/-! ## Group.sset -/

@[simp] theorem Group.sset_index (g : Group) (n : Nat) (x : Word) : (g.sset n x).index = g.index := rfl
@[simp] theorem Group.sset_part (g : Group) (n : Nat) (x : Word) : (g.sset n x).part = g.part := rfl
@[simp] theorem Group.sset_slot (g : Group) (n : Nat) (x : Word) : (g.sset n x).slot = g.slot := rfl
@[simp] theorem Group.sset_role (g : Group) (n : Nat) (x : Word) : (g.sset n x).role = g.role := rfl
@[simp] theorem Group.sset_alloc (g : Group) (n : Nat) (x : Word) : (g.sset n x).alloc = g.alloc := rfl
@[simp] theorem Group.sset_acct (g : Group) (n : Nat) (x : Word) : (g.sset n x).acct = g.acct := rfl
@[simp] theorem Group.sset_present (g : Group) (n : Nat) (x : Word) : (g.sset n x).present = g.present := rfl
@[simp] theorem Group.sset_live (g : Group) (n : Nat) (x : Word) : (g.sset n x).live = g.live := rfl
@[simp] theorem Group.sset_tab (g : Group) (n : Nat) (x : Word) : (g.sset n x).tab = g.tab := rfl
@[simp] theorem Group.sset_v (g : Group) (n : Nat) (x : Word) : (g.sset n x).v = g.v := rfl
@[simp] theorem Group.sset_vEmpty (g : Group) (n : Nat) (x : Word) : (g.sset n x).vEmpty = g.vEmpty := rfl
@[simp] theorem Group.sset_sEmpty (g : Group) (n : Nat) (x : Word) : (g.sset n x).sEmpty = g.sEmpty := rfl
@[simp] theorem Group.sset_marks (g : Group) (n : Nat) (x : Word) : (g.sset n x).marks = g.marks := rfl
@[simp] theorem Group.sset_preds (g : Group) (n : Nat) (x : Word) : (g.sset n x).preds = g.preds := rfl
@[simp] theorem Group.sset_masks (g : Group) (n : Nat) (x : Word) : (g.sset n x).masks = g.masks := rfl
@[simp] theorem Group.sset_gens (g : Group) (n : Nat) (x : Word) : (g.sset n x).gens = g.gens := rfl
@[simp] theorem Group.sset_wids (g : Group) (n : Nat) (x : Word) : (g.sset n x).wids = g.wids := rfl
@[simp] theorem Group.sset_seqs (g : Group) (n : Nat) (x : Word) : (g.sset n x).seqs = g.seqs := rfl
@[simp] theorem Group.sset_nStaged (g : Group) (n : Nat) (x : Word) : (g.sset n x).nStaged = g.nStaged := rfl
@[simp] theorem Group.sset_fpflags (g : Group) (n : Nat) (x : Word) : (g.sset n x).fpflags = g.fpflags := rfl
@[simp] theorem Group.sset_mxflags (g : Group) (n : Nat) (x : Word) : (g.sset n x).mxflags = g.mxflags := rfl
@[simp] theorem Group.sset_phwm (g : Group) (n : Nat) (x : Word) : (g.sset n x).phwm = g.phwm := rfl
@[simp] theorem Group.sset_gang (g : Group) (n : Nat) (x : Word) : (g.sset n x).gang = g.gang := rfl
@[simp] theorem Group.sset_gangSeq (g : Group) (n : Nat) (x : Word) : (g.sset n x).gangSeq = g.gangSeq := rfl
@[simp] theorem Group.sset_tiles (g : Group) (n : Nat) (x : Word) : (g.sset n x).tiles = g.tiles := rfl
@[simp] theorem Group.sset_gmmas (g : Group) (n : Nat) (x : Word) : (g.sset n x).gmmas = g.gmmas := rfl
@[simp] theorem Group.sset_latch (g : Group) (n : Nat) (x : Word) : (g.sset n x).latch = g.latch := rfl
@[simp] theorem Group.sset_pend (g : Group) (n : Nat) (x : Word) : (g.sset n x).pend = g.pend := rfl
@[simp] theorem Group.sset_waits (g : Group) (n : Nat) (x : Word) : (g.sset n x).waits = g.waits := rfl
@[simp] theorem Group.sset_trap (g : Group) (n : Nat) (x : Word) : (g.sset n x).trap = g.trap := rfl
@[simp] theorem Group.sset_stopped (g : Group) (n : Nat) (x : Word) : (g.sset n x).stopped = g.stopped := rfl
@[simp] theorem Group.sset_stopReq (g : Group) (n : Nat) (x : Word) : (g.sset n x).stopReq = g.stopReq := rfl
@[simp] theorem Group.sset_stepping (g : Group) (n : Nat) (x : Word) : (g.sset n x).stepping = g.stepping := rfl
@[simp] theorem Group.sset_saving (g : Group) (n : Nat) (x : Word) : (g.sset n x).saving = g.saving := rfl
@[simp] theorem Group.sset_run (g : Group) (n : Nat) (x : Word) : (g.sset n x).run = g.run := rfl
@[simp] theorem Group.sset_lastIssue (g : Group) (n : Nat) (x : Word) : (g.sset n x).lastIssue = g.lastIssue := rfl
@[simp] theorem Group.sset_fenceRel (g : Group) (n : Nat) (x : Word) : (g.sset n x).fenceRel = g.fenceRel := rfl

========

Activity:
Using the entries above, give again exactly the lines from the line holding "g.sEmpty := rfl" through the line holding "g.wids := rfl". Include both end lines and nothing else.

Answer area:
@[simp] theorem Group.sset_sEmpty (g : Group) (n : Nat) (x : Word) : (g.sset n x).sEmpty = g.sEmpty := rfl
@[simp] theorem Group.sset_marks (g : Group) (n : Nat) (x : Word) : (g.sset n x).marks = g.marks := rfl
@[simp] theorem Group.sset_preds (g : Group) (n : Nat) (x : Word) : (g.sset n x).preds = g.preds := rfl
@[simp] theorem Group.sset_masks (g : Group) (n : Nat) (x : Word) : (g.sset n x).masks = g.masks := rfl
@[simp] theorem Group.sset_gens (g : Group) (n : Nat) (x : Word) : (g.sset n x).gens = g.gens := rfl
@[simp] theorem Group.sset_wids (g : Group) (n : Nat) (x : Word) : (g.sset n x).wids = g.wids := rfl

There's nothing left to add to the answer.